Upon receipt, computing device 110 is able to decrypt encrypted LBI item 160 and present the decrypted LBI to the user. To recap, LBI server 120 is provided, in the clear (i.e., in plaintext), only a general idea of the user's location or the location of interest (first address information 130). The indication of the more specific location (second address information 140) is not available to server 120 in the clear. Nonetheless, because of the use of privacy protocol 150, computing device 110 can receive the requested LBI without LBI server 120 having knowledge of the more specific location, thus providing a degree of privacy to the user of device 110 while still affording the benefits of location-based services.

FIG. 1 thus describes a paradigm in which a repository of location-based information such as server 120 is addressed using two different values: first address information 130 corresponds to a more general first geographic region and is used to select a subset of the LBI stored by server 120, and second address information 140 corresponds to a second, more specific region within the first region and is used to select the LBI corresponding to the second region from within the selected subset.

The phrase “address information” is a broad phrase intended to cover an entire address, a portion of an address, information derived from the address, or information indicative of an address, where the “address” is a value used to specify a location in a data store at the LBI server, in much the same way a memory address specifies a location in a computer memory. The address in question can take any suitable form, such as a geocode. A geocode is a value that represents a geographic entity (e.g., a geographic region) and distinguishes it from other geographic entities.

One type of geocode is the Geohash scheme. The Geohashing scheme subdivides a given geographic space into different sections, each of which can be represented using an alphanumeric character. Geohash uses the digits 0-9, as well as 22 alphabetic characters (“a,” “i,” “l,” and “o” are not used), with the result that the given geographic space can divided into 32 sections or subdivisions. Each section in turn can be further subdivided into additional sections, each of which can in turn be represented by another alphanumeric character. This subdivision of sections can be done an arbitrary number of times. (Accordingly, a given Geohash character represents five binary bits of information, since 2⁵=32.) The string of alphanumeric characters that specifies a particular geographic region can be referred to as a Geohash, a Geohash value, or a Geohash address.
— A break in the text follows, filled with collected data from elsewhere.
theorem keeps_storeDone (h : Keeps s u) : Keeps s (storeDone u) := by
  unfold storeDone
  split
  · exact keeps_storeTest (keeps_strayCompletion h)
  · have h1 : Keeps s (u.modIct fun i => { i with portBusy := false }) :=
      keeps_ictSame _ (fun _ => rfl) (fun _ => rfl) (fun _ => rfl) (fun _ => rfl) h
    dsimp only
    split
    · split
      · refine keeps_storeTest ?_
        split
        · exact keeps_ictSame _ (fun _ => rfl) (fun _ => rfl) (fun _ => rfl) (fun _ => rfl)
            (keeps_freeSlot _ (keeps_tell _ _ (keeps_updCommit _ _ (fun _ => rfl) h1)))
        · exact keeps_lateCompletion _ _ _ h1
        · exact keeps_lateCompletion _ _ _ h1
      · exact keeps_storeTest (keeps_freeSlot _ h1)
    · exact keeps_storeTest h1

theorem keeps_storeError (h : Keeps s u) : Keeps s (storeError u) := by
  unfold storeError
  split
  · exact keeps_storeTest (keeps_strayCompletion h)
  · have h1 : Keeps s (u.modIct fun i => { i with portBusy := false }) :=
      keeps_ictSame _ (fun _ => rfl) (fun _ => rfl) (fun _ => rfl) (fun _ => rfl) h
    dsimp only
    split
    · split
      · refine keeps_storeTest ?_
        split
        · exact keeps_raise _ (keeps_ictSame _ (fun _ => rfl) (fun _ => rfl) (fun _ => rfl) (fun _ => rfl)
            (keeps_freeSlot _ (keeps_tell _ _ h1)))
        · exact keeps_lateCompletion _ _ _ h1
        · exact keeps_lateCompletion _ _ _ h1
      · exact keeps_storeTest (keeps_freeSlot _ h1)
    · exact keeps_storeTest h1

/-! ## The commit table -/

/-- Slots that differ in nothing that the account reads. -/
theorem accounted_map {i j : Ict} (f : Slot → Slot) (hs : j.slots = i.slots.map f)
    (hf : j.freeBlocks = i.freeBlocks) (hq : j.storeQueue = i.storeQueue)
    (hsame : ∀ sl, (f sl).hold = sl.hold ∧ (f sl).state = sl.state) (k : i.accounted) : j.accounted := by
  have hr : j.reserved = i.reserved := by
    unfold Ict.reserved
    rw [hs, List.flatMap_map]
    congr 1
    funext sl
    rw [(hsame sl).1]
  have hp : j.pagesHeld = i.pagesHeld := by
    unfold Ict.pagesHeld
    rw [hs, List.filterMap_map]
    congr 1
    funext sl
    simp only [Function.comp, (hsame sl).1]
  refine ⟨by rw [hf, hr]; exact k.blocks, by rw [hr]; exact k.once, by rw [hr]; exact k.exist,
    by rw [hs, List.length_map]; exact k.slots, ?_, ?_, by rw [hp]; exact k.pages, ?_,
    by rw [hq]; exact k.queued⟩
  · rw [hs]
    intro x hx
    obtain ⟨y, hy, rfl⟩ := List.mem_map.mp hx
    have := k.holds y hy
    unfold Slot.holdOk at this ⊢
    rw [(hsame y).1, (hsame y).2]; exact this
  · intro a
    rw [hs, List.countP_map]
    refine le_trans (le_of_eq ?_) (k.senders a)
    congr 1
    funext sl
    exact Slot.ofSender_of_hold a _ _ (by rw [(hsame sl).1]) (by unfold Slot.inUse; rw [(hsame sl).2])
  · rw [hq, hs]
    intro n hn
    have := k.queue n hn
    rw [List.getElem?_map]
    cases hx : i.slots[n]? with
    | none => rw [hx] at this; simp at this
    | some x => rw [hx] at this; simpa [(hsame x).2] using this

theorem keeps_freeBatchSlots (b : Nat) (h : Keeps s u) : Keeps s (freeBatchSlots b u) := keeps_freeSlots _ h

theorem keeps_abandonSlots (b : Nat) (h : Keeps s u) : Keeps s (abandonSlots b u) :=
  keeps_modIct _ (accounted_map (fun sl => if sl.ofBatch b && sl.state == .storing then { sl with disowned := true }
    else sl) rfl rfl rfl (fun sl => by split <;> exact ⟨rfl, rfl⟩)) (fun m => m) (keeps_freeBatchSlots _ h)

theorem keeps_abandonEntry (b : Nat) (h : Keeps s u) : Keeps s (abandonEntry b u) :=
  keeps_modIct _ (accounted_same rfl rfl rfl) (fun m => m) (keeps_abandonSlots _ h)
    (fun c => ⟨le_trans (List.length_filter_le _ _) c.1, c.2.sublist (List.Sublist.map _ List.filter_sublist)⟩)

theorem keeps_takeAbandon (x : Hdr) (b : Nat) (h : Keeps s u) : Keeps s (takeAbandon x b u) :=
  keeps_ite (keeps_abandonEntry _ h) h

theorem keeps_abandonAtGateway (b : Nat) (h : Keeps s u) : Keeps s (abandonAtGateway b u).2 := by
  unfold abandonAtGateway
  split
  · exact keeps_abandonEntry _ h
  · exact h

/-- Freeing slots leaves the commit table as it is. -/
theorem freeSlots_commits (ns : List Nat) (v : State) : (freeSlots ns v).ict.commits = v.ict.commits := by
  unfold freeSlots
  induction ns generalizing v with
  | nil => rfl
  | cons n ns ih => exact (ih _).trans (by dsimp only; unfold freeSlot; split <;> rfl)

theorem abandonEntry_commits (b : Nat) (v : State) :
    (abandonEntry b v).ict.commits = v.ict.commits.filter (·.batch != b) := by
  show (freeBatchSlots b v).ict.commits.filter _ = _
  unfold freeBatchSlots
  rw [freeSlots_commits]

theorem findCommit_none {v : State} {b : Nat} (hb : v.findCommit b = none) :
    b ∉ v.ict.commits.map (·.batch) := by
  intro hm
  obtain ⟨r, hr, e⟩ := List.mem_map.mp hm
  have := List.find?_eq_none.mp hb r hr
  simp [e] at this

/-- An entry enters a commit table that has room and none of its batch. -/
theorem keeps_makeEntry (b o : Nat) (hb : b ∉ u.ict.commits.map (·.batch))
    (hr : u.ict.committing → u.ict.commits.length < Config.commitEntries) (h : Keeps s u) :
    Keeps s (makeEntry b o u) :=
  keeps_modIct _ (accounted_same rfl rfl rfl) (fun m => m) h (fun c => ⟨by simpa using hr c, by
    show ((u.ict.commits ++ [({ batch := b, owner := o } : CommitRec)]).map CommitRec.batch).Nodup
    rw [List.map_append, List.nodup_append]
    refine ⟨c.2, by simp, ?_⟩
    rintro x hx y hy rfl
    have : x = b := by simpa using hy
    exact hb (this ▸ hx)⟩)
The longer a Geohash (or the greater the “bit depth”), the more precise the specification of the geographic area—each additional bit in a Geohash indicates a further division of a geographic region. FIGS. 2A-D illustrate the Geohashing address scheme in more detail.

FIG. 2A illustrates a map 210 of the world with 32 divisions, each of which is represented by an alphanumeric character. As can be seen, the divisions on the left side of map 210 wrap around and are thus also found on the right side of map 210. One particular division that includes a large part of the United States is indicated by reference numeral 212. In the Geohash scheme, this top-level division corresponds to the alphanumeric character “9,” (indicated by reference numeral 214). Accordingly, if one entity provides a Geohash value of 9 to another entity, that value can be used to identify division 212 from top-level map 210. As will be shown, each of the 32 top-level divisions of map 210 is further subdivided into 32 sub-regions at the next level of precision. This subdivision can continue to a very fine degree of precision. For example, an eight-character Geohash may be capable of identifying an individual residence.
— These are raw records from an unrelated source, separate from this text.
theorem exists_order (h : Hdr) (o : Order) (hs : o.spelled) :
    ∃ c, commandFrame c = some ⟨h, .order o⟩ := by
  cases o with
  | openBatch b g a => exact ⟨.openBatch h b g a, rfl⟩
  | endBatch b => exact ⟨.endBatch h b, rfl⟩
  | abandonBatch b => exact ⟨.abandonBatch h b, rfl⟩
  | waiveHoles b ps => exact ⟨.waiveHoles h b ps, rfl⟩
  | closeAgain b => exact ⟨.closeAgain h b, rfl⟩
  | fill b => exact ⟨.fill h b, rfl⟩
  | fillCancel => exact ⟨.fillCancel h, rfl⟩
  | loadExemption k e v m mask pat => exact ⟨.loadExemption h k e v m mask pat, rfl⟩
  | learnExemption k e m mask => exact ⟨.learnExemption h k e m mask, rfl⟩
  | query q b i => exact exists_query h q b i hs
  | ackAttention cs => exact ⟨.ackAttention h cs, rfl⟩
  | restart => exact ⟨.restart h, rfl⟩
  | undecodable => exact hs.elim

theorem exists_commandFrame (h : Hdr) (p : Payload) (hs : p.spelled) : ∃ c, commandFrame c = some ⟨h, p⟩ := by
  cases p with
  | order o => exact exists_order h o hs
  | orderAnswer code body => exact hs.elim
  | attention cs => exact hs.elim
  | presence r => exact hs.elim
  | batchOpen b g => exact ⟨.batchOpen h b g, rfl⟩
  | openAccept b => exact ⟨.openAccept h b, rfl⟩
  | openRefuse b r => exact ⟨.openRefuse h b r, rfl⟩
  | batchGone b => exact ⟨.batchGone h b, rfl⟩
  | abandon b => exact ⟨.abandon h b, rfl⟩
  | close b n ps => exact ⟨.close h b n ps, rfl⟩
  | committed b => exact ⟨.committed h b, rfl⟩
  | incomplete b t e ps => exact ⟨.incomplete h b t e ps, rfl⟩
  | unknown b => exact ⟨.unknown h b, rfl⟩
  | holeClaim b w ps => exact ⟨.holeClaim h b w ps, rfl⟩
  | holeGrant b g gs => exact ⟨.holeGrant h b g gs, rfl⟩
  | holeNone b => exact ⟨.holeNone h b, rfl⟩
  | holeRefuse b r => exact ⟨.holeRefuse h b r, rfl⟩
  | filled b p => exact ⟨.filled h b p, rfl⟩
  | release b final ps => exact ⟨.release h b final ps, rfl⟩
  | pageOffer p k size mark => exact ⟨.pageOffer h p k size mark, rfl⟩
  | slotGrant slot start => exact ⟨.slotGrant h slot start, rfl⟩
  | slotWait => exact ⟨.slotWait h, rfl⟩
  | pageRefuse r => exact ⟨.pageRefuse h r, rfl⟩
  | pageStored p slot => exact ⟨.pageStored h p slot, rfl⟩
  | pageFail p slot => exact ⟨.pageFail h p slot, rfl⟩
  | pageFault p slot => exact ⟨.pageFault h p slot, rfl⟩
  | pageData slot off bytes => exact ⟨.pageData h slot off bytes, rfl⟩

theorem exists_commandFrame_iff : (∃ c, commandFrame c = some f) ↔ f.payload.spelled :=
  ⟨fun ⟨_, hf⟩ => spelled_of_commandFrame hf, exists_commandFrame f.hdr f.payload⟩

/-! ## A frame accepted, by line state and range (R100, R195) -/

/-- The line state lets the frame reach the block that owns its kind (R100). -/
def State.delivers (s : State) (f : Frame) : Prop :=
  (s.fli.line = .joined ∨ s.fli.line = .conflict) ∨
    (s.fli.line = .listening ∧ s.oru.role = .scanner ∧ directoryFrame f.payload = true)

theorem accept_of_unaddressed (h : s.fli.line = .unaddressed) : accept f s = s := if_pos h

theorem accept_of_unfit (hl : s.fli.line ≠ .unaddressed) (hr : ¬ f.payload.inRange f.hdr.src = true) :
    accept f s = malformedFrame s := by
  rw [accept, if_neg hl, if_pos hr]

theorem accept_of_listening (hl : s.fli.line = .listening) (hr : f.payload.inRange f.hdr.src = true)
    (hd : ¬ (s.oru.role = .scanner ∧ directoryFrame f.payload = true)) :
    accept f s = s.modFli fun l => { l with listeningDiscards := bump16 l.listeningDiscards } := by
  rw [accept, if_neg (by simp [hl]), if_neg (not_not_intro hr), hl]
  exact if_neg hd

theorem accept_of_delivers (hd : s.delivers f) (hr : f.payload.inRange f.hdr.src = true) :
    accept f s = deliver f s := by
  unfold accept
  obtain (hl | hl) | ⟨hl, hdir⟩ := hd
  · simp [hl, hr]
  · simp [hl, hr]
  · simp [hl, hr, hdir]

/-! ## Delivery by role and room (R101, R102) -/

theorem canTake_iff : canTake f s = true ↔ (∀ o, f.payload ≠ .order o) ∨ s.oru.restartDue = none := by
  unfold canTake
  split
  · rename_i o h
    simp [h, Option.isNone_iff_eq_none]
  · rename_i h
    simpa using Or.inl h

theorem deliver_of_unowned (ho : ¬ f.payload.owned s.oru.role = true) :
    deliver f s = s.modFli fun l => { l with roleDiscards := bump16 l.roleDiscards } := if_pos ho

theorem deliver_of_presence (hp : ∃ r, f.payload = .presence r) : deliver f s = s := by
  obtain ⟨r, hr⟩ := hp
  simp [deliver, hr, Payload.owned]

theorem deliver_of_data (ho : f.payload.owned s.oru.role = true)
    (hd : ∃ n off bytes, f.payload = .pageData n off bytes) :
    deliver f s = take f s := by
  obtain ⟨n, off, bytes, hd⟩ := hd
  rw [deliver, if_neg (not_not_intro ho), hd]

theorem deliver_of_other (ho : f.payload.owned s.oru.role = true) (hp : ¬ ∃ r, f.payload = .presence r)
    (hd : ¬ ∃ n off bytes, f.payload = .pageData n off bytes) : deliver f s = receive f s := by
  rw [deliver, if_neg (not_not_intro ho)]
  split
  · exact absurd ⟨_, ‹_›⟩ hp
  · exact absurd ⟨_, _, _, ‹_›⟩ hd
  · rfl

theorem receive_of_full (h : 16 ≤ s.fli.rxQueue.length) :
    receive f s = s.modFli fun l => { l with rxOverflows := bump16 l.rxOverflows } := if_pos h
FIGS. 2B-D illustrate further levels of subdivisions within top-level division 212. Map 220 in FIG. 2B shows division 212 from map 210, only in more detail. As with the 32 divisions shown within map 210, division 212 also includes 32 further subdivisions, although these are not shown in map 220. One of these subdivisions is subdivision 222, which corresponds to a sub-region represented by the alphanumeric character “q.” Accordingly, subdivision 222 can be uniquely specified within the Geohashing scheme by the address 9q (indicated by reference numeral 224). As shown in map 230 in FIG. 2C, subdivision 222 covers parts of California, Nevada, Utah, and Arizona.
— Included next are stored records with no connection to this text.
-- ==== Sys2Proof/Machine/State.lean ====
section
/-! DEFINITION. The state of the block as plain data: every record, list, queue, counter, flag, timer and pin level that the spec
gives it, the queue of waiting commands, and the state right after reset (R133). -/

namespace Sys2Proof.Machine

/-- A timer: none while stopped, or the milliseconds left to run. At 0 it is due, and its expiry event may be taken. -/
abbrev Timer := Option Nat

/-! ## Codes -/

/-- The result codes, in the order of the introduction, which fixes their code numbers (chapter Formats). -/
inductive Result where
  | OK | STARTED | CLAMPED | BAD_PARAM | BAD_STATION | CONFIG_LOCKED | STATE | BUSY | LINK_DOWN | LINK_BUSY
  | NO_ANSWER | HOME_LOST | KITCHEN_LOST | NOT_SERVED | NO_TAB | TABS_FULL | TAB_FULL | TAB_SPLIT | TAB_CLOSED | NO_LINES
  | BAD_LINE | BAD_SHARE | SOLD_OUT | REDO | CLAIMED | GRANTED | HELD_BY | SETTLED | NOT_CLAIMANT | CLAIM_LOST
  | TICKETS_OPEN | TICKETS_FULL | FULL | FIRE_LIMIT | ACCEPT | RETURNED | WASTED | UNKNOWN | HELD | NO_ENTRY
deriving DecidableEq, Repr

/-- The seven station states, in the order of the tables of R134. -/
inductive StationState where
  | offline | configured | loopback | joining | online | isolated | duplicate
deriving DecidableEq, Repr

/-- The two roles a station may hold (chapter Introduction). -/
inductive Role where
  | till | kitchen
deriving DecidableEq, Repr

/-! ## Tab store (R1 to R6) -/

/-- Line states (R5). -/
inductive LineState where
  | new | pending | queued | fired | ready | collected | uncollected | unrouted | lost | handed | void | kvoid | refund
deriving DecidableEq, Repr

/-- Tab states (R3). -/
inductive TabState where
  | open | splitting | split | closed
deriving DecidableEq, Repr

/-- Outcome of a CLOSED tab (R3). -/
inductive TabOutcome where
  | paid | voided
deriving DecidableEq, Repr

/-- Tenders (chapter Introduction). -/
inductive Tender where
  | cash | card | voucher | none
deriving DecidableEq, Repr

/-- Share states (R38). -/
inductive ShareState where
  | available | claimed | settled
deriving DecidableEq, Repr

/-- A line record (R4). `prep` and `ticket` are absent for NONE and for a line not grouped; `sharers` is set only by a split. -/
structure Line where
  number : Nat
  item : Nat
  price : Nat
  qty : Nat
  tax : Nat
  prep : Option Nat
  rush : Bool
  mods : List Nat
  origin : Nat
  ticket : Option Nat
  sharers : Option (List Nat)
  state : LineState
deriving DecidableEq, Repr

/-- What a SETTLED share records (R31, R41). -/
structure Settlement where
  tender : Tender
  tendered : Nat
  station : Nat
deriving DecidableEq, Repr

/-- A share record (R31) with its hold timer (R39). -/
structure Share where
  number : Nat
  amount : Nat
  bases : ClassVec
  taxes : ClassVec
  state : ShareState
  claimant : Nat
  settlement : Option Settlement
  hold : Timer
deriving DecidableEq, Repr

/-- One line's allocations to shares 1..N, in share order (R28). -/
structure Alloc where
  line : Nat
  amounts : List Nat
deriving DecidableEq, Repr

/-- The split of a tab (R3, R31). -/
structure SplitRec where
  count : Nat
  shares : List Share
  total : Nat
  allocs : List Alloc
deriving DecidableEq, Repr

/-- A refund entry (R54). -/
structure Refund where
  line : Nat
  share : Nat
  amount : Nat
  settled : Bool
  tender : Tender
  station : Nat
deriving DecidableEq, Repr

/-- A tab record (R3). -/
structure Tab where
  number : Nat
  label : Bytes
  state : TabState
  outcome : Option TabOutcome
  opened : Nat
  lines : List Line
  bases : ClassVec
  total : Nat
  split : Option SplitRec
  refunds : List Refund
deriving DecidableEq, Repr

/-! ## Split engine (R25) -/

/-- Where a split's result goes (R25). -/
inductive Requester where
  | local
  | remote (station : Nat) (tag : Nat)
deriving DecidableEq, Repr

/-- One input line of the engine. `named` says that the assignment list named the line, so that the strike sets its sharer set (R31). -/
structure EngineLine where
  line : Nat
  amount : Nat
  tax : Nat
  sharers : List Nat
  named : Bool
deriving DecidableEq, Repr

/-- The engine's record while COMPUTING (R25). -/
structure EngineJob where
  tab : Nat
  requester : Requester
  stale : Bool
  count : Nat
  input : List EngineLine
deriving DecidableEq, Repr

/-! ## Takings unit (R46, R55 to R60) -/

/-- States of a claims list entry (R46). -/
inductive ClaimState where
  | held | settling | releasing | ended
deriving DecidableEq, Repr

/-- Why a claim ended (R46, R49). -/
inductive EndReason where
  | expired | cancelled
deriving DecidableEq, Repr

/-- A claims list entry (R46). -/
structure ClaimEntry where
  home : Nat
  tab : Nat
  share : Nat
  amount : Nat
  expiry : Timer
  state : ClaimState
  reason : Option EndReason
deriving DecidableEq, Repr

/-- A saturating unsigned accumulator with its SATURATED flag (R55). -/
structure Acc where
  value : Nat
  saturated : Bool
deriving DecidableEq, Repr

/-- The rounding sum with its SATURATED flag (R55). -/
structure SignedAcc where
  value : Int
  saturated : Bool
deriving DecidableEq, Repr

/-- The accumulators of the takings unit (R55). -/
structure Accums where
  cashCount : Acc
  cashAmount : Acc
  cardCount : Acc
  cardAmount : Acc
  voucherCount : Acc
  voucherAmount : Acc
  rounding : SignedAcc
  linesVoided : Acc
  tabsClosed : Acc
  ticketsAccepted : Acc
  ticketsReadied : Acc
  ticketsVoided : Acc
  lateTickets : Acc
  wastePortions : Acc
deriving DecidableEq, Repr

/-- A capture record (R58). -/
structure Capture where
  first : Nat
  last : Nat
  deferred : Bool
  accums : Accums
deriving DecidableEq, Repr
Subdivision 222 can be partitioned into 32 further subdivisions (not shown in FIG. 2C). One of these subdivisions is subdivision 232, which corresponds to a sub-region represented by the alphanumeric character “8.” Accordingly, subdivision 232 can be uniquely specified within the Geohashing scheme by the address 9q8 (indicated by reference numeral 234). As shown in map 240 in FIG. 2D, subdivision 232 covers San Francisco and portions of the Pacific Ocean.

Subdivision 232 can be partitioned into 32 further subdivisions (not shown in FIG. 2D). One of these subdivisions corresponds to a sub-region represented by the alphanumeric character “y.” Such a subdivision can be uniquely specified within the Geohashing scheme by the address 9q8y.

FIG. 2E includes map 246, which illustrates subdivision 242, which corresponds to the Geohash address 9q8y and is one of the subdivisions of subdivision 232 (shown in FIG. 2D). Map 246 shows that there are, as with the other levels, 32 further subdivisions of 9q8y, ranging from addresses 9q8y0 to 9q8yz. One particular subdivision indicated in FIG. 2E is subdivision 248, which corresponds to Geohash 9q8ym (indicated by reference numeral 244) and covers Daly City, California.

FIGS. 2A-E thus illustrate that longer Geohashes can specify more precise geographic areas. As illustrated in FIG. 2A, a one-character Geohash can specify an area of approximately 5000 km², and thus cover a region covering much of the western half of the United States. On the other hand, a five-character Geohash can specify an area of approximately 4.9 km², and thus cover a relatively small portion of the San Francisco Peninsula as shown in FIG. 2E.

The Geohashing system thus allows arbitrary precision, based on the bit depth (i.e., length) of a particular address. Accordingly, given a starting Geohash corresponding to a particular region, precision can be added or removed by adding or removing a character. As has been illustrated, adding a character to a Geohash results in a smaller (and therefore more precise) geographic area. Conversely, removing one or more characters from a Geohash enlarges the region. Consider Geohash 9q8ym, which, as shown in FIG. 2E, is narrowly concentrated around Daly City, California. Removing the last four characters zooms the region out to top-level division 212, which corresponds to Geohash 9. The Geohash scheme is thus well-suited for implementing first address information 130 and second address information 140 shown in FIG. 1. Given a Geohash value of five characters computed at computing device 110, first address information 130 can be generated by simply truncating one or more bits of the address. For example, Geohash 9q8ym may be truncated to Geohash 9q8, such that “9q8” may be used as first address information 130, and “ym” may be used as second address information 140. First address information 130 can be referred to as a “coarse” portion of the Geohash, while second address information 140 may be referred to as a “fine” portion of the Geohash. Consider a six-character Geohash 9q8ymz. A coarse portion of this Geohash comprising its first three characters (“9q8”) would cover approximately 24,000 km², while a fine portion comprising the next three characters (“ymz”) can result in a Geohash (“9q8ymz”) that covers a significantly more precise area of approximately 1 km².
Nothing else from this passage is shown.